Dataset entries
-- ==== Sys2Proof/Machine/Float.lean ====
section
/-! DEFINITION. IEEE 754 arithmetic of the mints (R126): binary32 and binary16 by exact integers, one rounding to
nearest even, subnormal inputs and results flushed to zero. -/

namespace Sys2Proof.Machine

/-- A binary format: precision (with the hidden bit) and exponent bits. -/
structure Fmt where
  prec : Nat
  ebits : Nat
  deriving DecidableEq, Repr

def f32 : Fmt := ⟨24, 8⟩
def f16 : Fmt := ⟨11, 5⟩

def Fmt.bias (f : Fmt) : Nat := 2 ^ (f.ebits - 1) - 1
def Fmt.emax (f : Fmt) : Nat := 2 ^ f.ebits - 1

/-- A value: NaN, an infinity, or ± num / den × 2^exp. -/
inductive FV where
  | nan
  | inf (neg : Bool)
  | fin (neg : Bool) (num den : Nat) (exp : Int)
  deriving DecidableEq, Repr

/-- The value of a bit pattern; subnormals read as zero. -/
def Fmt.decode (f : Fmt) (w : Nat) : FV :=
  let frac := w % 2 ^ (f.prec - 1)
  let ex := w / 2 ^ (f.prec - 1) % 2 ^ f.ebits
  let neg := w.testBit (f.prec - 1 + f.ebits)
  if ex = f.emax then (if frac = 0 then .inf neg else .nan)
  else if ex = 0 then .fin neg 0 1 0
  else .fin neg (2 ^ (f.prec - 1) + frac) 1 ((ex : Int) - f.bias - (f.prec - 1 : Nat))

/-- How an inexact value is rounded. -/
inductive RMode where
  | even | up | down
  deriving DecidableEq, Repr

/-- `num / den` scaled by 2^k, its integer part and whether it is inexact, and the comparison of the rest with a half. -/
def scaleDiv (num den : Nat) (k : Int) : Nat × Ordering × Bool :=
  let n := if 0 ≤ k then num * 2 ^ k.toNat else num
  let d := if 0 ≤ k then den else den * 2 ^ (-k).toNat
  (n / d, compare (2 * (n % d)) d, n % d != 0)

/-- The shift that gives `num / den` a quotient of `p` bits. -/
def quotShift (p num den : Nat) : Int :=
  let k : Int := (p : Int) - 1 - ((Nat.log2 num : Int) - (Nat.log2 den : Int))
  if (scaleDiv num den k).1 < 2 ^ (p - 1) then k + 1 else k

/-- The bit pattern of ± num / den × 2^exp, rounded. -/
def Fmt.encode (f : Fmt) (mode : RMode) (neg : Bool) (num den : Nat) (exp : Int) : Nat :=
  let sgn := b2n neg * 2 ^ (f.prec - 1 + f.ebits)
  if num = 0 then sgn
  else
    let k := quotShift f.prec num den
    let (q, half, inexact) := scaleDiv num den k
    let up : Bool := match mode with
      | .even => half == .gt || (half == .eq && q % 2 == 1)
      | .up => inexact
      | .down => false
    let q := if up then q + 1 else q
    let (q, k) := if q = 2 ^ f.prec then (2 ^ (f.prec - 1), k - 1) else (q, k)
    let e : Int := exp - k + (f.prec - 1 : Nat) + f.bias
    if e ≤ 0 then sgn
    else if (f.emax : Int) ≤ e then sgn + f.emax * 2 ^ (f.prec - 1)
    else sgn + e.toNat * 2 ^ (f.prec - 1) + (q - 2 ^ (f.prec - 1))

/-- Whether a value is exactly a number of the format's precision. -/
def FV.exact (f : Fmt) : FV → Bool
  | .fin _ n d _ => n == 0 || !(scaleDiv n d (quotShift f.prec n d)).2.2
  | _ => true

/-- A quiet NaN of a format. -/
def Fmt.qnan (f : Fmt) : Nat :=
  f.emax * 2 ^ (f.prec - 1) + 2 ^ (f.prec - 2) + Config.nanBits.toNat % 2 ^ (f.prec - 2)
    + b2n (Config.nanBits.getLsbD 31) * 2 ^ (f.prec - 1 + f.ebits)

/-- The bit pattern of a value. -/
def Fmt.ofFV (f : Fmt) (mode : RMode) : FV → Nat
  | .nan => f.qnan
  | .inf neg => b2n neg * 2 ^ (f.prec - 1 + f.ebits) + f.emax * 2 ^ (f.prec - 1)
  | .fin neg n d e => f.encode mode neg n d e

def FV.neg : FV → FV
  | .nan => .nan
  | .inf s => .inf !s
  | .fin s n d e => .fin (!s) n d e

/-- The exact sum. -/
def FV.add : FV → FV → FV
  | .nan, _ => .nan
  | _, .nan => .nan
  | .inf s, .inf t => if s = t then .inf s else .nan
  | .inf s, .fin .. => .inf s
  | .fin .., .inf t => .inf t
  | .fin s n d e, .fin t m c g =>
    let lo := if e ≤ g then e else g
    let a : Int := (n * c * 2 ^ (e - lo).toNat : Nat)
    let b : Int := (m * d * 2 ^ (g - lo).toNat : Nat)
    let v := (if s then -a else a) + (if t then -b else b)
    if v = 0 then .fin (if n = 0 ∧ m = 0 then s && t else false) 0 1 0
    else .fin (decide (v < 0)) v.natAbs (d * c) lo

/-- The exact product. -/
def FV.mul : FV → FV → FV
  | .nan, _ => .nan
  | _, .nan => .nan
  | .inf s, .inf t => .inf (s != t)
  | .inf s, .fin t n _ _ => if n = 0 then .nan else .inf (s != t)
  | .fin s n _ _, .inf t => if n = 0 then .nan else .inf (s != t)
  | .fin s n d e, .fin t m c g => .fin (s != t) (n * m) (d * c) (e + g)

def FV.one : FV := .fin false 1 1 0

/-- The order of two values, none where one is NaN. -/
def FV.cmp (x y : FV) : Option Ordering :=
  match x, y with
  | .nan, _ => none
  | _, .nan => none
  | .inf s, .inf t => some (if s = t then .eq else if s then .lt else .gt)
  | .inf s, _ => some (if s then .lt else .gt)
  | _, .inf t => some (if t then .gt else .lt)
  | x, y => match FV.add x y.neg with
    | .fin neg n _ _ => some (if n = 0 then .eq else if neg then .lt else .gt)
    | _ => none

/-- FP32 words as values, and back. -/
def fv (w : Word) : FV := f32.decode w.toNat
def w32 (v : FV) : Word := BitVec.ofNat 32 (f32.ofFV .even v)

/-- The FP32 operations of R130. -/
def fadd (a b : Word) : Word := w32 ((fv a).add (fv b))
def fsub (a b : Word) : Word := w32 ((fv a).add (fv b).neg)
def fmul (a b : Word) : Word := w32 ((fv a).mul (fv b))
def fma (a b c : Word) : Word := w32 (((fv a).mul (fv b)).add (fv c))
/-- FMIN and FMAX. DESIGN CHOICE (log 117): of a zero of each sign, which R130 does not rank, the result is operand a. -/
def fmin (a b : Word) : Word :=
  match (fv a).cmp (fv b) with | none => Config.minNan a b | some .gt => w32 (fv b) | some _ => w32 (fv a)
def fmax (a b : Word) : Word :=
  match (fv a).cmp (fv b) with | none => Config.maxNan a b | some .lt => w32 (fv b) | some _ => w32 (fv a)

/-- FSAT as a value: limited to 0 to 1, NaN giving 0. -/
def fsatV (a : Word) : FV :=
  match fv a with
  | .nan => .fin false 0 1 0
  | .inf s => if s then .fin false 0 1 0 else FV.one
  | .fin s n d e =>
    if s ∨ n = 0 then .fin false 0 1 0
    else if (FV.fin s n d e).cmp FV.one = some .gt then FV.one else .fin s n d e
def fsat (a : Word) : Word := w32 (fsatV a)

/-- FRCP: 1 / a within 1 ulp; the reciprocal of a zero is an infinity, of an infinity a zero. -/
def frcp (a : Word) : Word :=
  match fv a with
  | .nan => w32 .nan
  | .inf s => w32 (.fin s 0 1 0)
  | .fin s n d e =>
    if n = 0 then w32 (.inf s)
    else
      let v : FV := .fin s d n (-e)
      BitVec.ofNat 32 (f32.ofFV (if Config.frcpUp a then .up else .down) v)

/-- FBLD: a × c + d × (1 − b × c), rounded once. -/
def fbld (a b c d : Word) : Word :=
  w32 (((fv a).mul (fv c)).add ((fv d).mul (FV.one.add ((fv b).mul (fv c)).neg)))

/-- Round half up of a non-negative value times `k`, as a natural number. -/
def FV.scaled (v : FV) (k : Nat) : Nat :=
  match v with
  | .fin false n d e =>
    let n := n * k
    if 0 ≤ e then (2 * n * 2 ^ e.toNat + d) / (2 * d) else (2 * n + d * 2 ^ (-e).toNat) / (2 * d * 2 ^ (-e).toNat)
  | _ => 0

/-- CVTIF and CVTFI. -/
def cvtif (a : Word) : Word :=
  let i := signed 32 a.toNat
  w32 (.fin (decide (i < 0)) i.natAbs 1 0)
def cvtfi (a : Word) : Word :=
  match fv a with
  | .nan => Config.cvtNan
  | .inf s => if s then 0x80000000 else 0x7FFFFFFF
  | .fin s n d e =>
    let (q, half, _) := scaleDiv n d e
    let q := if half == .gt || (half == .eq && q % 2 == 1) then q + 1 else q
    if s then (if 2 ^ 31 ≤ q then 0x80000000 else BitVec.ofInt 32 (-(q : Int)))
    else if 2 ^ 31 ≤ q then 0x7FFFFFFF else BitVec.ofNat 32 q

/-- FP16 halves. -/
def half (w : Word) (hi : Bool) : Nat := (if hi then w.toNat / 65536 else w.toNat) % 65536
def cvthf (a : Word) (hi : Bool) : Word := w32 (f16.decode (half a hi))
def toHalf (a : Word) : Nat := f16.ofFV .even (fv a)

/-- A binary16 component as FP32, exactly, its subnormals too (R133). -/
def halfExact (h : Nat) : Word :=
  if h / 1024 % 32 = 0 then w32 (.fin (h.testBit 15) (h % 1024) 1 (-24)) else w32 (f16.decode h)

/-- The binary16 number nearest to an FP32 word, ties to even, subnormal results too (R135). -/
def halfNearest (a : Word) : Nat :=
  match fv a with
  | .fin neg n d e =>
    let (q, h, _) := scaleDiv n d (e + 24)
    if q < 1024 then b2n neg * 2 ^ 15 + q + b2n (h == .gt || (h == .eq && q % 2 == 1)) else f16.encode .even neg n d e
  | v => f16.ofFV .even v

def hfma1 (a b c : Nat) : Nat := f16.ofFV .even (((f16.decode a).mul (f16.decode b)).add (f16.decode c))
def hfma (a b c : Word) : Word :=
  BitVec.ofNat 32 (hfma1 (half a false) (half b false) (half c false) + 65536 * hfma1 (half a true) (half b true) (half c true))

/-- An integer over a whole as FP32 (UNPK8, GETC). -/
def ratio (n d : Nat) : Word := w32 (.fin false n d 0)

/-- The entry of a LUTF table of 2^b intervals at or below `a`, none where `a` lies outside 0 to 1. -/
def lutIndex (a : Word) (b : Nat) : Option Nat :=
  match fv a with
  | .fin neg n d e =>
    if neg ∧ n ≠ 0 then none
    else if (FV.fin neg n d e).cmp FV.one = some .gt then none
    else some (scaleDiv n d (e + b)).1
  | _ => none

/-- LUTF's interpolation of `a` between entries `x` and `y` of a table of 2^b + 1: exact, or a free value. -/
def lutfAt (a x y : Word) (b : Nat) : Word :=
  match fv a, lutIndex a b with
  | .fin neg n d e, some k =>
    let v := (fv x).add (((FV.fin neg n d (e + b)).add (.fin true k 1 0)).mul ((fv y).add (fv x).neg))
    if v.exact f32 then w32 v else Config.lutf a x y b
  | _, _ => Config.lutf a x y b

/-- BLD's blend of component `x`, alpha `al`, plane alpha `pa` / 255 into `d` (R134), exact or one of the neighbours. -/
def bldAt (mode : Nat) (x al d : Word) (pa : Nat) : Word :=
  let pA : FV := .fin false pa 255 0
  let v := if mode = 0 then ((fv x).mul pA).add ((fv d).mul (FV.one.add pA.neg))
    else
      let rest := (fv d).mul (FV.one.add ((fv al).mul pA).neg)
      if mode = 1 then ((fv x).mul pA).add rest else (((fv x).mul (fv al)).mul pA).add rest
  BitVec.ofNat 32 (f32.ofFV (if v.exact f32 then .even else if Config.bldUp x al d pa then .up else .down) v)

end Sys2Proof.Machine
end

* * *

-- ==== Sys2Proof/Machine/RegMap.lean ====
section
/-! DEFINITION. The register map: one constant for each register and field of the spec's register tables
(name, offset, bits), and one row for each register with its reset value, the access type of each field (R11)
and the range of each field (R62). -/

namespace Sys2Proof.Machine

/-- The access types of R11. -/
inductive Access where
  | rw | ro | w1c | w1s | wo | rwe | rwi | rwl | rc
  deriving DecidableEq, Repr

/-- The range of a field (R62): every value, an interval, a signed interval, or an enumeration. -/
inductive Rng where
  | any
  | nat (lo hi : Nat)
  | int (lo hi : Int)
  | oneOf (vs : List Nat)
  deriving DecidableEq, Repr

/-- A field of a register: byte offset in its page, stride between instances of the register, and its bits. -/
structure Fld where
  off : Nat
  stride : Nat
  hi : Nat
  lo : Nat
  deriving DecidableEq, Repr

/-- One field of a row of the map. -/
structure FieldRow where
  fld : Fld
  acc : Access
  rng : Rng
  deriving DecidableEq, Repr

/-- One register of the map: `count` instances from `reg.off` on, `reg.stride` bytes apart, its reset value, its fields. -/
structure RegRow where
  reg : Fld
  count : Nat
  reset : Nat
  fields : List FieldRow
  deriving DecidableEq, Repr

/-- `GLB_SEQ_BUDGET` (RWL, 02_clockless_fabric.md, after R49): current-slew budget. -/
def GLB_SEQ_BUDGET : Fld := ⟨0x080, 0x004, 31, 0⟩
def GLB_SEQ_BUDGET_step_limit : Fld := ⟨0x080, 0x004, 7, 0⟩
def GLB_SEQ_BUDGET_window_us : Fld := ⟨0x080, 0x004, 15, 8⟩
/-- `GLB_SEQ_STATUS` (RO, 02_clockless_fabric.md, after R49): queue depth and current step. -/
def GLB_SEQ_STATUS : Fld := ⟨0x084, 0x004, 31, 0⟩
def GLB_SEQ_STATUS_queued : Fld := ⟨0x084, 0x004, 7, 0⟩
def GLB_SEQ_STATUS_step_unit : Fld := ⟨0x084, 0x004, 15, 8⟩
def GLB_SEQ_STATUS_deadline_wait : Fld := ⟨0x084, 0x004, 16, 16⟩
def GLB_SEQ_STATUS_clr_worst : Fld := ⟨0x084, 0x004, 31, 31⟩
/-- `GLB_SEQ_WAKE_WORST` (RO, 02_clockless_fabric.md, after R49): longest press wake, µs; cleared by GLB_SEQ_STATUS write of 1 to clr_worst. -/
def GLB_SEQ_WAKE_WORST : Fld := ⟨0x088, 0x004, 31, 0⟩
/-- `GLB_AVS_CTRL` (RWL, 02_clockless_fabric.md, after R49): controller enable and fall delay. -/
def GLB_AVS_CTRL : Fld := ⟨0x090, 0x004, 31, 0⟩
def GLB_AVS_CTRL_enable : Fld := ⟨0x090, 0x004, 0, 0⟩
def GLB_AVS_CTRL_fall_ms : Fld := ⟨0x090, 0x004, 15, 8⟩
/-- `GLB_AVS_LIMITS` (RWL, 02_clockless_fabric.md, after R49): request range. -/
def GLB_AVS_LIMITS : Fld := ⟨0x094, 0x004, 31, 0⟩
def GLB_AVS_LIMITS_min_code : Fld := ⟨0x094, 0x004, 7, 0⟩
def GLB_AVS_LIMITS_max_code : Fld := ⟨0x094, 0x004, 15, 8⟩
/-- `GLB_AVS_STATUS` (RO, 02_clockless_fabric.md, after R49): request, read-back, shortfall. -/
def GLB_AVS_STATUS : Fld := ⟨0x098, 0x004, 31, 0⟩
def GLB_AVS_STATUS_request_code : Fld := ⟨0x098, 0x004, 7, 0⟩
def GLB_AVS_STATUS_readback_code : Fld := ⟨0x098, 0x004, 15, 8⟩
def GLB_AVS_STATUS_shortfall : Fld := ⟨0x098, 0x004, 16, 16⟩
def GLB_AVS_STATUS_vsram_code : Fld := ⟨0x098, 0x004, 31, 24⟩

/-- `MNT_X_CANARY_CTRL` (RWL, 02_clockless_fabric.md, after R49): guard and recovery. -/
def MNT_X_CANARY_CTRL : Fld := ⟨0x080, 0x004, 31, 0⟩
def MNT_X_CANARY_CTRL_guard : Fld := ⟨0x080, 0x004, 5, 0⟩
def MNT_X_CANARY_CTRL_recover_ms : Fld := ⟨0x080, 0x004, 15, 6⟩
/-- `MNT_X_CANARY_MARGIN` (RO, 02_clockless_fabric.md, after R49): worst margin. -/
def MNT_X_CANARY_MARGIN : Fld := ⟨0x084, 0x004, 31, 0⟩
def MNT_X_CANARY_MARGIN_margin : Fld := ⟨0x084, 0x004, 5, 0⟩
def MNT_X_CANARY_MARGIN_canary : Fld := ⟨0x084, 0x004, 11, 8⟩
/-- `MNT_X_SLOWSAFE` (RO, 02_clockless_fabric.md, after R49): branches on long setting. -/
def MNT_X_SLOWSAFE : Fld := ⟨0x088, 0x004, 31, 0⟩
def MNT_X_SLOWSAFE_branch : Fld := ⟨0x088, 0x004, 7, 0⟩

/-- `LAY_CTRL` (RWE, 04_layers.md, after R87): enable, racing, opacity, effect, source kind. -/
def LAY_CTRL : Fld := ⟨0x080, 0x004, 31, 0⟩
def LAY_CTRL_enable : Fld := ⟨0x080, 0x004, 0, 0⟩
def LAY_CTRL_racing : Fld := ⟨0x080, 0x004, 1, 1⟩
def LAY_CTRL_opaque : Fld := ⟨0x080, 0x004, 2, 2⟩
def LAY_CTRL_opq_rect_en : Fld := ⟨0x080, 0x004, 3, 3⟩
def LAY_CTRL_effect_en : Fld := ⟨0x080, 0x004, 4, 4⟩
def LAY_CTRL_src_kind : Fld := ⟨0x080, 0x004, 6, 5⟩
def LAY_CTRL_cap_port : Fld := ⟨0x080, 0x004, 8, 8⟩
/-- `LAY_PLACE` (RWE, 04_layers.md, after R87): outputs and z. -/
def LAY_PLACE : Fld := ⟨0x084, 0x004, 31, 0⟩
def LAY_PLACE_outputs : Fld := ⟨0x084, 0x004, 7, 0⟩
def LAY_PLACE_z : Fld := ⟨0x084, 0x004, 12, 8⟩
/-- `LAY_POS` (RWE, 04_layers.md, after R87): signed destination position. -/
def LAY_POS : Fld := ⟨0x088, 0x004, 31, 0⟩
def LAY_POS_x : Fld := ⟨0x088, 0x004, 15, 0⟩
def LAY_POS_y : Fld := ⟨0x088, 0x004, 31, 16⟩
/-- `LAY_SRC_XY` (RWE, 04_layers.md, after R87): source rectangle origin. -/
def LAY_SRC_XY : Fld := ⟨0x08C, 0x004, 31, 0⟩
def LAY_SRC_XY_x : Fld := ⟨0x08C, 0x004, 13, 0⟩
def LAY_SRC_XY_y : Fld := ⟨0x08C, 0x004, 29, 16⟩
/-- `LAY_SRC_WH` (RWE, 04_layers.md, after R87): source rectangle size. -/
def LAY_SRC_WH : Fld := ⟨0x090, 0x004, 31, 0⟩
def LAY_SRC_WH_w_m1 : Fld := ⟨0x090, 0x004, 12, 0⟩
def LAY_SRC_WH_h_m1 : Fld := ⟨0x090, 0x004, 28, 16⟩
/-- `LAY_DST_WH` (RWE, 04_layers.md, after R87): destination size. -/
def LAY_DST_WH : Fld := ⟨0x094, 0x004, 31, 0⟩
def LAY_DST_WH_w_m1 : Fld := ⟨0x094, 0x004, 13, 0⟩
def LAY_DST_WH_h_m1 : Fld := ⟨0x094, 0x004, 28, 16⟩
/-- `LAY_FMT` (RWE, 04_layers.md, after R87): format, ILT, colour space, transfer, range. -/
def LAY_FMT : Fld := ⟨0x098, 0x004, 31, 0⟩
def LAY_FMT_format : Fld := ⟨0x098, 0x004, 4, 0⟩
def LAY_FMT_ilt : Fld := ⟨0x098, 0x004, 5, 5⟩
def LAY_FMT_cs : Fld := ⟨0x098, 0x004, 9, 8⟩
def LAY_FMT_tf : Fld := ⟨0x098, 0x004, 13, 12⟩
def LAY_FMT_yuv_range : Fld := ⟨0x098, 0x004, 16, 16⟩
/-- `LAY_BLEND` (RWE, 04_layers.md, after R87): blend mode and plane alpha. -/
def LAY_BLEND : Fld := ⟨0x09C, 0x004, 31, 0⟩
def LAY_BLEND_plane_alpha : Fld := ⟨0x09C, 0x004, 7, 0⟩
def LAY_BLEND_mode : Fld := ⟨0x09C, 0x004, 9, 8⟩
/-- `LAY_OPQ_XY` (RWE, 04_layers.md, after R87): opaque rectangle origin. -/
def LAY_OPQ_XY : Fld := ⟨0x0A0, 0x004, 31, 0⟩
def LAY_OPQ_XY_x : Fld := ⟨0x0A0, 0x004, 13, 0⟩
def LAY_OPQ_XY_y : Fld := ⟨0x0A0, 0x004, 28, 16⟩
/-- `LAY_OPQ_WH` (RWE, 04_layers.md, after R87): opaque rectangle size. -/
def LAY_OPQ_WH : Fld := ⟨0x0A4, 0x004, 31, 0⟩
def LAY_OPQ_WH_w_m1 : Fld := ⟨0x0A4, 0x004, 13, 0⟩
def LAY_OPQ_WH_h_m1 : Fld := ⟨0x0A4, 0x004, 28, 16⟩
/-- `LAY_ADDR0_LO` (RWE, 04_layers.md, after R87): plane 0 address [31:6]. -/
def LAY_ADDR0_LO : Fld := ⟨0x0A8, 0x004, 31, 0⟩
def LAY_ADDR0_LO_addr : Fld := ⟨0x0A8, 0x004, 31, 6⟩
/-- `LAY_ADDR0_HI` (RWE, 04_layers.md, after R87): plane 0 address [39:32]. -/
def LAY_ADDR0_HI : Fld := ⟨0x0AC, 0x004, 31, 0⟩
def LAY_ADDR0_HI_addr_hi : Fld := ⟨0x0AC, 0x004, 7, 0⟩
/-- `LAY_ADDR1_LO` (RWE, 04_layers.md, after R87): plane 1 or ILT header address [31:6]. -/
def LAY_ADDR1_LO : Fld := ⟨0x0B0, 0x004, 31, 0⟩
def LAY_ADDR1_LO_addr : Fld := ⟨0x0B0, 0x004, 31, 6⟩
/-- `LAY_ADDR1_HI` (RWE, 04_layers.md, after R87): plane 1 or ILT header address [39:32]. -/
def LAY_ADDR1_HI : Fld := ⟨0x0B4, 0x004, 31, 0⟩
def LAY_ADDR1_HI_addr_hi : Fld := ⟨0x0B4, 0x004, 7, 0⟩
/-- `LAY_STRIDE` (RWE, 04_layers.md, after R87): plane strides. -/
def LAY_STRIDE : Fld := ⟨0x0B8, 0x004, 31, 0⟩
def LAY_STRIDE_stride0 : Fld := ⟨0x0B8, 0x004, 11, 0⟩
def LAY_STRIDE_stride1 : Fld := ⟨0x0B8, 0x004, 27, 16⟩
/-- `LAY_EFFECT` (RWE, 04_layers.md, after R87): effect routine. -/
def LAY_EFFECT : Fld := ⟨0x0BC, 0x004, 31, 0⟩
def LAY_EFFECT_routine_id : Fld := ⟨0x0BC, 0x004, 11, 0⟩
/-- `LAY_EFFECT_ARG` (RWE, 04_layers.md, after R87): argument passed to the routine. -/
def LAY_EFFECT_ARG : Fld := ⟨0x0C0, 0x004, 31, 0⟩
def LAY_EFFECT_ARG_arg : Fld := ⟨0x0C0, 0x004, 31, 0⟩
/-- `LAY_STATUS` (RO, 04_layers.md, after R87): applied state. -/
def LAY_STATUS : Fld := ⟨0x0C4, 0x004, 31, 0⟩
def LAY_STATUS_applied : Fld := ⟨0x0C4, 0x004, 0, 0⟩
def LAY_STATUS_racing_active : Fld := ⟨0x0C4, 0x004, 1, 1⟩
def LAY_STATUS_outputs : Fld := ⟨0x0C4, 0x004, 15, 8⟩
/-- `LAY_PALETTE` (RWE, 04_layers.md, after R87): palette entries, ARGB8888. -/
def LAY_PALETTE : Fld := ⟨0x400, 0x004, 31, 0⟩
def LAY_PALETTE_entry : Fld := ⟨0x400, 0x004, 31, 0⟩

To do: Tally the lines in the records that hold the word "down". Give only the total.

Response: 4